There are three main types of links that you may be interested in using when
designing your Web page: links that take you to another place on the same
page (as in an index), links that take you to another site and links that
go to another page on your site. The codes for all three are done differently.
http://personalweb.about.com/cs/glossary/g/link.htm
3) lexia:
The lexia is a block of hypertext which is connected to other lexiae through
links, which comment upon each other (some might say, dialogue with each
other). Roland Barthes’ definition ( S/Z ) provides us with an understanding
that this is the basic building block of the hypertextual universe: It is
the atom, the letter, the point of hypertext. It is viewed nonsequentially
from the perspective of the author, sequentially from the perspective of
the reader, and is the embodiment of the poststructuralist ideal: brief interconnected
segments whose context is provided by the lexiae that surround it in three
dimensions.
http://www.magnesium.net/~gregsamsa/lexiacon/
archives/000001.html
4) node:
A node is any device connected to a computer network. Nodes can be computers,
personal digital assistants (PDAs), cell phones, or various other network
appliances. On an IP network, a node is any device with an IP address, which
is probably the world's single most popular network protocol and supports
the notion of unique addressing for computers on a network. It is also known
as device.
http://www.phoenix5.org/glossary/node.html
A network node is a grouping of one or more network elements (at one or more
sites) which provides network related functions, and is administered as a
single entity. A single site may contain more than one network node.

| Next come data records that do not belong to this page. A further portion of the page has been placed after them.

-- ==== Sys2Proof/Machine/Act.lean ====
section
/-! DEFINITION. How a command meets the machine: the instant it happens at, whether the main die's clocks run, and the acts of the event matrix that it sets off (R22, R32, R396, R441; log entry 3). -/

namespace Sys2Proof.Machine
open Sys2Proof

/-- Before RUN: the instant at which the present window of 5 µs ends (R396). -/
def State.windowEnd (s : State) : Nat :=
  let q := s.time.taiQ + 5 * s.now
  ((q / 20000 + 1) * 20000 - s.time.taiQ + 4) / 5

/-- Time moves on to an instant of the present stoke, or of the time before RUN. A window of denied writes that ends meanwhile is closed. -/
def State.advance (s : State) (t : Nat) : State :=
  if s.time.running then s.at_ (min t (s.stokeCyc - 1))
  else if (s.log.denied ≠ 0 ∨ s.log.suppressed ≠ 0) ∧ s.windowEnd ≤ t then ((s.at_ s.windowEnd).suppressEnd).at_ t
  else s.at_ t

/-- A destination of the event matrix acts (R22–R24). Destinations 40–47 are pins, which follow their lines (State.evtOut). -/
def State.evAct (s : State) (m t : Nat) : State :=
  if m < 24 then s.camEvent (ix24 m) t
  else if m < 28 then s.strobeReq (ix4 (m - 24)) t
  else if m < 36 then (s.advance t).maEvent (ix8 (m - 28))
  else if m < 40 then
    let r := (s.advance t).prbEvent (ix4 (m - 36))
    if r.2 then r.1.bladeContact (ix4 (m - 36)) else r.1
  else if m < 48 then s
  else if m < 72 then s.modCh (ix24 (m - 48)) fun x => { x with evtNext := true }
  else if bit (s.creg (ix24 (m - 72)) Reg.TRACE_TRIG_CFG) 1 then s.traceTrigger (ix24 (m - 72)) else s

/-- An act falls in the present stoke; before RUN there is none to wait for. -/
def State.actHere (s : State) (a : Nat × Nat) : Bool := !s.time.running || decide (a.2 < s.stokeCyc)
/-- The acts that fall in the present stoke, oldest first; those past its end wait. -/
def State.evDue (s : State) : State :=
  let due := s.evt.acts.filter s.actHere
  let s := { s with evt := { s.evt with acts := s.evt.acts.filter fun a => !s.actHere a } }
  due.foldl (fun (s : State) a => s.evAct a.1 a.2) s

/-- Acts set off by acts follow, link by link of a chain. -/
def State.settleN (s : State) : Nat → State
  | 0 => s
  | n + 1 => if s.evt.acts.any s.actHere then State.settleN s.evDue n else s

/-- The acts that a command has set off are done. A link of a chain takes at least one motion clock, so no chain has more links in a stoke
than the stoke has motion clocks (R22). -/
def State.settle (s : State) : State := s.settleN (s.stokeCyc / 8)

/-- A command of the main die at an instant: nothing happens while the die stands still. -/
def State.act (s : State) (t : Nat) (f : State → State) : Host.Outcome State Fault Refusal :=
  if s.halted then .next s else .next ((f (s.advance t)).settle)

/-- A command that reaches the device while the main die stands still too. -/
def State.actAlways (s : State) (t : Nat) (f : State → State) : Host.Outcome State Fault Refusal :=
  if s.halted then .next (f s) else .next ((f (s.advance t)).settle)

/-- A command that is a register write of one register with one value (its row names it). A frozen die still answers in its
debug block (R441). -/
def State.actWrite (s : State) (t : Nat) (org : Origin) (a : Nat) (val : Word) (aux : Nat) : Host.Outcome State Fault Refusal :=
  if s.boot.inReset || s.hk.shut then .next s else s.actAlways t fun s => s.regWrite org a val aux

/-- What happens at the last instant of a stoke while the stoke runs, and at any instant before RUN. -/
def State.atLast (s : State) (t : Nat) (f : State → State) : Host.Outcome State Fault Refusal :=
  s.act t fun s => if s.time.running && decide (s.now + 1 < s.stokeCyc) then s else f s

/-- An event that the spec places at a boundary, commanded by itself: while the stoke runs it acts at the stoke's last instant alone,
for the boundary. -/
def State.edge (s : State) (t : Nat) (f : State → State) : Host.Outcome State Fault Refusal := s.atLast t fun s => s.stamped f

/-- An event that only STOKE_BOUNDARY brings about while the stoke runs: commanded by itself, it acts before RUN alone, at once (R32). -/
def State.early (s : State) (t : Nat) (f : State → State) : Host.Outcome State Fault Refusal := s.act t fun s => s.atOnce f

end Sys2Proof.Machine
end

http://www.atis.org/tg2k/_network_node.html
5) interactivity:
Interactivity has to do with the interchange of action and response. An interactive
site would be one in which some action of the user generates a response either
from another human being at the other end of the connection or with a program
residing on a computer. In terms of the Internet activity of web sites, there
seem to be several levels or kinds of interactivity.
At the one end would be the order-form type of page which allows the user
to request some service or merchandise from a distributor and have that item
sent to a given address. At the opposite end of the scale are those sites
that encourage ongoing interaction between the people involved--bulletin
boards, forums, chat, newsgroups, etc.